D’une part, l’extrême droite, grâce à son utilisation méthodique des réseaux sociaux, parvenait à brouiller nos arguments logiquement construits. D’autre part, nous avons réalisé que pendant que nous luttions dans l’arène des idées, l’extrême droite gagnait du terrain en manipulant les émotions, un aspect pourtant souligné par la philosophie politique, comme le montre l’ouvrage de Vladimir Safatle « Circuit des affects: Corps politique, détresse et la fin de l’individu » (Le Bord de l’eau, 2022).
Aujourd’hui, il semble que les intellectuels français répètent les mêmes fautes.
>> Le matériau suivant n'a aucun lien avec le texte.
-- ==== Sys2Proof/Machine/Operands.lean ====
section
/-! DEFINITION. The thirteen addressing modes (40_step_and_addressing.md R82 to R94, R101), the store helper (R102),
and the frame every instruction runs in (R80).

The operand bytes of an instruction are read by the fetch and stand in its `Operand`; a mode reads from there on, in the
state the fetch's reads leave (notes/assumptions/17.md). The byte at the effective address is read by every mode whose
value is `mem[ea]`, also for stores and jumps (R45, D5). -/

namespace Sys2Proof.Machine

/-- The addressing result `am` (R82). -/
structure Am where
  adv     : Word
  value   : Byte
  acc     : Bool
  ea      : Word
  crossed : Bool
  deriving DecidableEq, Repr

/-- The result of a mode whose value is the byte at the effective address. -/
def amAt (s : State) (adv : Word) (ea : Word) (crossed : Bool) : Am := ⟨adv, s.read ea, false, ea, crossed⟩

/-- "yes iff high byte changed" (R82). -/
def pageCrossed (ea base : Word) : Bool := hi ea != hi base

/-- Accumulator (R83). -/
def amAccumulator (s : State) : Am := ⟨0#16, s.a, true, 0#16, false⟩

/-- Implied (R84). -/
def amImplied : Am := ⟨0#16, 0#8, false, 0#16, false⟩

/-- Immediate: the operand byte, at `pc1`, is the value (R85). -/
def amImmediate (pc1 : Word) (b : Byte) : Am := ⟨1#16, b, false, pc1, false⟩

/-- Absolute (R86). -/
def amAbsolute (s : State) (w : Word) : Am := amAt s 2#16 w false

/-- AbsoluteX and AbsoluteY: the sum wraps at 0xFFFF (R87, R88). -/
def amAbsoluteIndexed (s : State) (w : Word) (index : Byte) : Am :=
  amAt s 2#16 (w + zext index) (pageCrossed (w + zext index) w)

/-- ZeroPage (R89). -/
def amZeroPage (s : State) (b : Byte) : Am := amAt s 1#16 (zext b) false

/-- ZeroPageX and ZeroPageY: the sum wraps in page zero (R90, R91). -/
def amZeroPageIndexed (s : State) (b : Byte) (index : Byte) : Am := amAt s 1#16 (zext (b + index)) false

/-- Where the high byte of a pointer lies: in the page of its low byte, `{hi(p), lo(p) +8 1}` (R92 to R94). -/
def pointerHigh (ptr : Word) : Word := word (hi ptr) (lo ptr + 1#8)

/-- The word at a pointer, low byte first (R92 to R94). -/
def readPointer (s : State) (ptr : Word) : Word := s.readPair ptr (pointerHigh ptr)

/-- The state after the two reads of a pointer. -/
def afterPointer (s : State) (ptr : Word) : State := s.afterReads [ptr, pointerHigh ptr]

/-- Indirect, with the page bug (R92). -/
def amIndirect (s : State) (w : Word) : Am := amAt (afterPointer s w) 2#16 (readPointer s w) false

/-- IndirectX: the pointer lies in page zero and wraps there (R93). -/
def amIndirectX (s : State) (b : Byte) : Am :=
  amAt (afterPointer s (zext (b + s.x))) 1#16 (readPointer s (zext (b + s.x))) false

/-- IndirectY: the pointer lies in page zero and wraps there (R94). -/
def amIndirectY (s : State) (b : Byte) : Am :=
  let base := readPointer s (zext b)
  amAt (afterPointer s (zext b)) 1#16 (base + zext s.y) (pageCrossed (base + zext s.y) base)

/-- Relative: the target is the next instruction's address plus the signed offset (R101). -/
def amRelative (pc1 : Word) (b : Byte) : Am :=
  let next := pc1 + 1#16
  ⟨1#16, b, false, next + sext b, pageCrossed (next + sext b) next⟩

/-- The addressing result of an operand; `pc1` is the address of the first operand byte (R82). -/
def addressing (s : State) (pc1 : Word) : Operand → Am
  | .accumulator => amAccumulator s
  | .implied => amImplied
  | .immediate b => amImmediate pc1 b
  | .absolute w => amAbsolute s w
  | .absoluteX w => amAbsoluteIndexed s w s.x
  | .absoluteY w => amAbsoluteIndexed s w s.y
  | .zeroPage b => amZeroPage s b
  | .zeroPageX b => amZeroPageIndexed s b s.x
  | .zeroPageY b => amZeroPageIndexed s b s.y
  | .indirect w => amIndirect s w
  | .indirectX b => amIndirectX s b
  | .indirectY b => amIndirectY s b
  | .relative b => amRelative pc1 b

/-- The addressing result of an instruction whose opcode is at PC. -/
def State.am (s : State) (o : Operand) : Am := addressing s (s.pc + 1#16) o

/-- The addresses a mode reads after the operand bytes, in order: the pointer, low byte first, then the byte at the
effective address, whatever the operation is (R82, 20_memory.md R51; decisions D4 and D5, notes/assumptions/11.md). -/
def State.modeReads (s : State) : Operand → List Word
  | .accumulator => []
  | .implied => []
  | .immediate _ => []
  | .absolute w => [w]
  | .absoluteX w => [(amAbsoluteIndexed s w s.x).ea]
  | .absoluteY w => [(amAbsoluteIndexed s w s.y).ea]
  | .zeroPage b => [zext b]
  | .zeroPageX b => [(amZeroPageIndexed s b s.x).ea]
  | .zeroPageY b => [(amZeroPageIndexed s b s.y).ea]
  | .indirect w => [w, pointerHigh w, (amIndirect s w).ea]
  | .indirectX b => [zext (b + s.x), pointerHigh (zext (b + s.x)), (amIndirectX s b).ea]
  | .indirectY b => [zext b, pointerHigh (zext b), (amIndirectY s b).ea]
  | .relative _ => []

/-- The state after a mode's reads. -/
def State.afterMode (s : State) (o : Operand) : State := s.afterReads (s.modeReads o)

/-- `store(am, v)`: to A or to memory at the effective address, once (R102). -/
def State.store (s : State) (am : Am) (v : Byte) : State := if am.acc then { s with a := v } else s.write am.ea v

/-- The frame of every instruction (R80), its opcode being at PC and its bytes fetched: the mode runs with
`pc1 = PC +16 1`, PC moves past the instruction, and the operation runs there. A legal instruction never stops
(60_exceptions.md R231). -/
def runOp (o : Operand) (op : Am → State → State) (s : State) : Result :=
  let am := s.am o
  .next (op am { s.afterMode o with pc := s.pc + 1#16 + am.adv })

end Sys2Proof.Machine
end

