-- ==== Sys2Proof/Machine/Arithmetic.lean ====
section
/-! DEFINITION. Add, subtract and compare (45_arithmetic_compare.md R160 to R171). -/

namespace Sys2Proof.Machine

/-- ADC: binary or packed BCD by the flag D (R160). -/
def opAdc (am : Am) (s : State) : State :=
  { s with a := (adcSum s.p s.a am.value).result, p := s.p.ofSum (adcSum s.p s.a am.value) }

/-- SBC: binary or packed BCD by the flag D (R163). -/
def opSbc (am : Am) (s : State) : State :=
  { s with a := (sbcSum s.p s.a am.value).result, p := s.p.ofSum (sbcSum s.p s.a am.value) }

/-- CMP: binary whatever D is; no register is written (R166). -/
def opCmp (am : Am) (s : State) : State := { s with p := s.p.compare s.a am.value }

/-- CPX (R167). -/
def opCpx (am : Am) (s : State) : State := { s with p := s.p.compare s.x am.value }

/-- CPY (R168). -/
def opCpy (am : Am) (s : State) : State := { s with p := s.p.compare s.y am.value }

/-- ADC Immediate, opcode 0x69 (R160, R85). -/
def execAdcImmediate (b : Byte) (s : State) : Result := runOp (.immediate b) opAdc s

/-- ADC Absolute, opcode 0x6D (R160, R86). -/
def execAdcAbsolute (w : Word) (s : State) : Result := runOp (.absolute w) opAdc s

/-- ADC AbsoluteX, opcode 0x7D (R160, R87). -/
def execAdcAbsoluteX (w : Word) (s : State) : Result := runOp (.absoluteX w) opAdc s

/-- ADC AbsoluteY, opcode 0x79 (R160, R88). -/
def execAdcAbsoluteY (w : Word) (s : State) : Result := runOp (.absoluteY w) opAdc s

/-- ADC ZeroPage, opcode 0x65 (R160, R89). -/
def execAdcZeroPage (b : Byte) (s : State) : Result := runOp (.zeroPage b) opAdc s

/-- ADC ZeroPageX, opcode 0x75 (R160, R90). -/
def execAdcZeroPageX (b : Byte) (s : State) : Result := runOp (.zeroPageX b) opAdc s

/-- ADC IndirectX, opcode 0x61 (R160, R93). -/
def execAdcIndirectX (b : Byte) (s : State) : Result := runOp (.indirectX b) opAdc s

/-- ADC IndirectY, opcode 0x71 (R160, R94). -/
def execAdcIndirectY (b : Byte) (s : State) : Result := runOp (.indirectY b) opAdc s

/-- SBC Immediate, opcode 0xE9 (R163, R85). -/
def execSbcImmediate (b : Byte) (s : State) : Result := runOp (.immediate b) opSbc s

/-- SBC Absolute, opcode 0xED (R163, R86). -/
def execSbcAbsolute (w : Word) (s : State) : Result := runOp (.absolute w) opSbc s

/-- SBC AbsoluteX, opcode 0xFD (R163, R87). -/
def execSbcAbsoluteX (w : Word) (s : State) : Result := runOp (.absoluteX w) opSbc s

/-- SBC AbsoluteY, opcode 0xF9 (R163, R88). -/
def execSbcAbsoluteY (w : Word) (s : State) : Result := runOp (.absoluteY w) opSbc s

/-- SBC ZeroPage, opcode 0xE5 (R163, R89). -/
def execSbcZeroPage (b : Byte) (s : State) : Result := runOp (.zeroPage b) opSbc s

/-- SBC ZeroPageX, opcode 0xF5 (R163, R90). -/
def execSbcZeroPageX (b : Byte) (s : State) : Result := runOp (.zeroPageX b) opSbc s

/-- SBC IndirectX, opcode 0xE1 (R163, R93). -/
def execSbcIndirectX (b : Byte) (s : State) : Result := runOp (.indirectX b) opSbc s

/-- SBC IndirectY, opcode 0xF1 (R163, R94). -/
def execSbcIndirectY (b : Byte) (s : State) : Result := runOp (.indirectY b) opSbc s

/-- CMP Immediate, opcode 0xC9 (R166, R85). -/
def execCmpImmediate (b : Byte) (s : State) : Result := runOp (.immediate b) opCmp s

/-- CMP Absolute, opcode 0xCD (R166, R86). -/
def execCmpAbsolute (w : Word) (s : State) : Result := runOp (.absolute w) opCmp s

/-- CMP AbsoluteX, opcode 0xDD (R166, R87). -/
def execCmpAbsoluteX (w : Word) (s : State) : Result := runOp (.absoluteX w) opCmp s

/-- CMP AbsoluteY, opcode 0xD9 (R166, R88). -/
def execCmpAbsoluteY (w : Word) (s : State) : Result := runOp (.absoluteY w) opCmp s

/-- CMP ZeroPage, opcode 0xC5 (R166, R89). -/
def execCmpZeroPage (b : Byte) (s : State) : Result := runOp (.zeroPage b) opCmp s

/-- CMP ZeroPageX, opcode 0xD5 (R166, R90). -/
def execCmpZeroPageX (b : Byte) (s : State) : Result := runOp (.zeroPageX b) opCmp s

/-- CMP IndirectX, opcode 0xC1 (R166, R93). -/
def execCmpIndirectX (b : Byte) (s : State) : Result := runOp (.indirectX b) opCmp s

/-- CMP IndirectY, opcode 0xD1 (R166, R94). -/
def execCmpIndirectY (b : Byte) (s : State) : Result := runOp (.indirectY b) opCmp s

/-- CPX Immediate, opcode 0xE0 (R167, R85). -/
def execCpxImmediate (b : Byte) (s : State) : Result := runOp (.immediate b) opCpx s

/-- CPX Absolute, opcode 0xEC (R167, R86). -/
def execCpxAbsolute (w : Word) (s : State) : Result := runOp (.absolute w) opCpx s

/-- CPX ZeroPage, opcode 0xE4 (R167, R89). -/
def execCpxZeroPage (b : Byte) (s : State) : Result := runOp (.zeroPage b) opCpx s

/-- CPY Immediate, opcode 0xC0 (R168, R85). -/
def execCpyImmediate (b : Byte) (s : State) : Result := runOp (.immediate b) opCpy s

/-- CPY Absolute, opcode 0xCC (R168, R86). -/
def execCpyAbsolute (w : Word) (s : State) : Result := runOp (.absolute w) opCpy s

/-- CPY ZeroPage, opcode 0xC4 (R168, R89). -/
def execCpyZeroPage (b : Byte) (s : State) : Result := runOp (.zeroPage b) opCpy s

end Sys2Proof.Machine
end

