/-- The opcode byte of an instruction (R63, the *Operands* line of each instruction's rule). -/
def Instr.opcode : Instr → Byte
  | .ldaImmediate _ => 0xA9#8
  | .ldaAbsolute _ => 0xAD#8
  | .ldaAbsoluteX _ => 0xBD#8
  | .ldaAbsoluteY _ => 0xB9#8
  | .ldaZeroPage _ => 0xA5#8
  | .ldaZeroPageX _ => 0xB5#8
  | .ldaIndirectX _ => 0xA1#8
  | .ldaIndirectY _ => 0xB1#8
  | .ldxImmediate _ => 0xA2#8
  | .ldxAbsolute _ => 0xAE#8
  | .ldxAbsoluteY _ => 0xBE#8
  | .ldxZeroPage _ => 0xA6#8
  | .ldxZeroPageY _ => 0xB6#8
  | .ldyImmediate _ => 0xA0#8
  | .ldyAbsolute _ => 0xAC#8
  | .ldyAbsoluteX _ => 0xBC#8
  | .ldyZeroPage _ => 0xA4#8
  | .ldyZeroPageX _ => 0xB4#8
  | .staAbsolute _ => 0x8D#8
  | .staAbsoluteX _ => 0x9D#8
  | .staAbsoluteY _ => 0x99#8
  | .staZeroPage _ => 0x85#8
  | .staZeroPageX _ => 0x95#8
  | .staIndirectX _ => 0x81#8
  | .staIndirectY _ => 0x91#8
  | .stxAbsolute _ => 0x8E#8
  | .stxZeroPage _ => 0x86#8
  | .stxZeroPageY _ => 0x96#8
  | .styAbsolute _ => 0x8C#8
  | .styZeroPage _ => 0x84#8
  | .styZeroPageX _ => 0x94#8
  | .tax => 0xAA#8
  | .tay => 0xA8#8
  | .tsx => 0xBA#8
  | .txa => 0x8A#8
  | .txs => 0x9A#8
  | .tya => 0x98#8
  | .pha => 0x48#8
  | .php => 0x08#8
  | .pla => 0x68#8
  | .plp => 0x28#8
  | .andImmediate _ => 0x29#8
  | .andAbsolute _ => 0x2D#8
  | .andAbsoluteX _ => 0x3D#8
  | .andAbsoluteY _ => 0x39#8
  | .andZeroPage _ => 0x25#8
  | .andZeroPageX _ => 0x35#8
  | .andIndirectX _ => 0x21#8
  | .andIndirectY _ => 0x31#8
  | .oraImmediate _ => 0x09#8
  | .oraAbsolute _ => 0x0D#8
  | .oraAbsoluteX _ => 0x1D#8
  | .oraAbsoluteY _ => 0x19#8
  | .oraZeroPage _ => 0x05#8
  | .oraZeroPageX _ => 0x15#8
  | .oraIndirectX _ => 0x01#8
  | .oraIndirectY _ => 0x11#8
  | .eorImmediate _ => 0x49#8
  | .eorAbsolute _ => 0x4D#8
  | .eorAbsoluteX _ => 0x5D#8
  | .eorAbsoluteY _ => 0x59#8
  | .eorZeroPage _ => 0x45#8
  | .eorZeroPageX _ => 0x55#8
  | .eorIndirectX _ => 0x41#8
  | .eorIndirectY _ => 0x51#8
  | .bitAbsolute _ => 0x2C#8
  | .bitZeroPage _ => 0x24#8
  | .aslAccumulator => 0x0A#8
  | .aslAbsolute _ => 0x0E#8
  | .aslAbsoluteX _ => 0x1E#8
  | .aslZeroPage _ => 0x06#8
  | .aslZeroPageX _ => 0x16#8
  | .lsrAccumulator => 0x4A#8
  | .lsrAbsolute _ => 0x4E#8
  | .lsrAbsoluteX _ => 0x5E#8
  | .lsrZeroPage _ => 0x46#8
  | .lsrZeroPageX _ => 0x56#8
  | .rolAccumulator => 0x2A#8
  | .rolAbsolute _ => 0x2E#8
  | .rolAbsoluteX _ => 0x3E#8
  | .rolZeroPage _ => 0x26#8
  | .rolZeroPageX _ => 0x36#8
  | .rorAccumulator => 0x6A#8
  | .rorAbsolute _ => 0x6E#8
  | .rorAbsoluteX _ => 0x7E#8
  | .rorZeroPage _ => 0x66#8
  | .rorZeroPageX _ => 0x76#8
  | .adcImmediate _ => 0x69#8
  | .adcAbsolute _ => 0x6D#8
  | .adcAbsoluteX _ => 0x7D#8
  | .adcAbsoluteY _ => 0x79#8
  | .adcZeroPage _ => 0x65#8
  | .adcZeroPageX _ => 0x75#8
  | .adcIndirectX _ => 0x61#8
  | .adcIndirectY _ => 0x71#8
  | .sbcImmediate _ => 0xE9#8
  | .sbcAbsolute _ => 0xED#8
  | .sbcAbsoluteX _ => 0xFD#8
  | .sbcAbsoluteY _ => 0xF9#8
  | .sbcZeroPage _ => 0xE5#8
  | .sbcZeroPageX _ => 0xF5#8
  | .sbcIndirectX _ => 0xE1#8
  | .sbcIndirectY _ => 0xF1#8
  | .cmpImmediate _ => 0xC9#8
  | .cmpAbsolute _ => 0xCD#8
  | .cmpAbsoluteX _ => 0xDD#8
  | .cmpAbsoluteY _ => 0xD9#8
  | .cmpZeroPage _ => 0xC5#8
  | .cmpZeroPageX _ => 0xD5#8
  | .cmpIndirectX _ => 0xC1#8
  | .cmpIndirectY _ => 0xD1#8
  | .cpxImmediate _ => 0xE0#8
  | .cpxAbsolute _ => 0xEC#8
  | .cpxZeroPage _ => 0xE4#8
  | .cpyImmediate _ => 0xC0#8
  | .cpyAbsolute _ => 0xCC#8
  | .cpyZeroPage _ => 0xC4#8
  | .incAbsolute _ => 0xEE#8
  | .incAbsoluteX _ => 0xFE#8
  | .incZeroPage _ => 0xE6#8
  | .incZeroPageX _ => 0xF6#8
  | .decAbsolute _ => 0xCE#8
  | .decAbsoluteX _ => 0xDE#8
  | .decZeroPage _ => 0xC6#8
  | .decZeroPageX _ => 0xD6#8
  | .inx => 0xE8#8
  | .dex => 0xCA#8
  | .iny => 0xC8#8
  | .dey => 0x88#8
  | .bcc _ => 0x90#8
  | .bcs _ => 0xB0#8
  | .beq _ => 0xF0#8
  | .bne _ => 0xD0#8
  | .bmi _ => 0x30#8
  | .bpl _ => 0x10#8
  | .bvc _ => 0x50#8
  | .bvs _ => 0x70#8
  | .jmpAbsolute _ => 0x4C#8
  | .jmpIndirect _ => 0x6C#8
  | .jsr _ => 0x20#8
  | .rts => 0x60#8
  | .clc => 0x18#8
  | .sec => 0x38#8
  | .cld => 0xD8#8
  | .sed => 0xF8#8
  | .cli => 0x58#8
  | .sei => 0x78#8
  | .clv => 0xB8#8
  | .nop => 0xEA#8
  | .brk => 0x00#8
  | .rti => 0x40#8

/-- The map's row of an instruction. -/
def Instr.row (i : Instr) : Option Row := rowOf i.opcode

/-- The bytes of an instruction: its opcode, then its operand bytes, low byte first (R61, R62). -/
def encode (i : Instr) : List Byte := i.opcode :: i.operand.bytes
C’est un peu désolant, voire presque comique, d’observer à la télévision des spécialistes et des analystes politiques renommés qui minimisent l’influence des plates-formes de réseaux sociaux dans l’orientation du choix politique. Non, ces plateformes ne sont pas seulement accessibles aux jeunes et ne possèdent pas qu’un impact négligeable sur les résultats des élections. Elles s’apparentent plutôt à une puissante arme destructrice sur le plan politique. Les réseaux sociaux modifient la structure de l’information, subvertissent l’approche de la vérité et accordent une visibilité à des acteurs politiques préalablement négligés par l’élite (Selon Daniel Lacerda et Rita de Cassia Santos, « The Role of Social Network Platforms for Discursive Legitimation : Unveiling Neoliberalism Behind the Discourse on Public Universities », M@n@gement n° 26/4, 2023, non traduit). Ainsi, des discours qui avaient été réprimés dans l’ambiance privée réapparaissent soudainement.
L’avènement du national-populisme
C’est vrai que, malgré son expansion en France, l’extrême droite n’a pas vraiment réussi à obtenir une majorité pour prendre les rênes du gouvernement. Mais la menace la plus importante ne découle pas des lois ou des réformes que cette idéologie envisagerait d’appliquer – une multitude de ces suggestions dépendent en effet de mécanismes constitutionnels qui empêcheraient un premier ministre en cohabitation de passer à l’action. Le danger véritable réside plutôt dans les effets des messages diffusés pendant cette campagne électorale, étant donné que le discours acquiert une matérialité en soi. Le fait de modeler un discours sur les réseaux sociaux est un stimulateur puissant de changement social : la conquête politique se déroule bien avant la victoire électorale.